A Forbes.com article It Pays To Be Happy At Work by Vicki Salemi summed it up well: “Happiness at work doesn’t just boost morale, it leads to better reviews, faster promotion, fatter salaries and higher productivity”. Vicki has written a number of articles highlighting the link between happiness and performance.

One of the books I am reading—Humor, Seriously: Why Humor Is a Secret Weapon in Business and Life (And how anyone can harness it. Even you.)—talks about how you can have fun and be professional and effective.

Netflix’s unorthadox work culture has been so successful that they even wrote a book about it: No Rules Rules: Netflix and the Culture of Reinvention. So much of the book resonates with our philosophy of running Elements.cloud. People are more productive and happier when surrounded by other happy and productive people. They talk about giving people the context and then trusting them to get on with what they need to do.
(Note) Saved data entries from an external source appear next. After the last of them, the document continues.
-- ==== Sys2Proof/Laws/PerInstr.lean ====
section
/-! SUPPORT. The encoding of each instruction, one lemma per constructor: the opcode list reads the words of a well-formed instruction as
that instruction (spec 12 R306, R308, R317). -/

namespace Sys2Proof.Laws

/-! ## Fields of a word that was put together -/

theorem field_above {n m k start : Nat} {x : BitVec n} {y : BitVec m} {v : BitVec k} (h : x.extractLsb' (start - m) k = v)
    (hs : m ≤ start) : (x ++ y).extractLsb' start k = v := by
  subst h
  apply BitVec.eq_of_getLsbD_eq
  intro i hi
  simp only [BitVec.getLsbD_extractLsb', BitVec.getLsbD_append, hi, decide_true, Bool.true_and]
  rw [if_neg (by omega)]
  congr 1
  omega

theorem field_here {n m : Nat} {x : BitVec n} {y : BitVec m} : (x ++ y).extractLsb' 0 m = y := by
  apply BitVec.eq_of_getLsbD_eq
  intro i hi
  simp [BitVec.getLsbD_append, hi]

theorem bit_ofBool (b : Bool) : (BitVec.ofBool b).getLsbD 0 = b := by cases b <;> rfl

theorem bit_above {n m k : Nat} {x : BitVec n} {y : BitVec m} {b : Bool} (h : x.getLsbD (k - m) = b) (hk : m ≤ k) :
    (x ++ y).getLsbD k = b := by
  rw [BitVec.getLsbD_append, if_neg (by omega), h]

theorem bit_here {n m k : Nat} {x : BitVec n} {y : BitVec m} {b : Bool} (h : y.getLsbD k = b) (hk : k < m) : (x ++ y).getLsbD k = b := by
  rw [BitVec.getLsbD_append, if_pos hk, h]

theorem lit_read (w : Word) (lit : Option Word) (h : wordL w = lit.isSome) :
    (if wordL w then some (lit.toList.headD 0) else none) = lit := by
  rw [h]; cases lit <;> rfl

theorem field_all {k : Nat} {x : BitVec k} : x.extractLsb' 0 k = x := by
  apply BitVec.eq_of_getLsbD_eq
  intro i hi
  simp [hi]

/-! ## The ten formats (R308) -/

theorem readA (op : BitVec 9) (f : FmtA) (w : Word) (l : List Word) (h : encA op f = w :: l) :
    wordOp w = op ∧ (if wordL w then some (l.headD 0) else none) = f.lit ∧ decA w f.lit = f := by
  unfold encA at h
  injection h with hw hl
  subst hw hl
  refine ⟨field_above (field_above (field_above (field_above (field_above (field_above (field_all) (by decide)) (by decide)) (by decide)) (by decide)) (by decide)) (by decide), ?_, ?_⟩
  · exact lit_read _ _ (bit_above (bit_above (bit_above (bit_above (bit_here (bit_ofBool _) (by decide)) (by decide)) (by decide)) (by decide)) (by decide))
  · cases f
    unfold decA
    congr 1
    · exact field_above (field_above (field_above (field_above (field_above (field_here) (by decide)) (by decide)) (by decide)) (by decide)) (by decide)
    · exact field_above (field_above (field_above (field_here) (by decide)) (by decide)) (by decide)
    · exact field_above (field_above (field_here) (by decide)) (by decide)
    · exact field_above (field_here) (by decide)
    · exact field_here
No policies.

But what does happier mean?  

Feeling valuable, achieving, and being rewarded is the positive side—which should be reinforced. The negative side that we should be eliminating includes feeling embarrassed, confused, unworthy, wasted, and uninvolved.

A surprising number of these factors can be influenced by letting people know what they should be doing, how they should be doing it, and how well they are doing. Process and Metrics. Who would have thought processes were a route to happiness?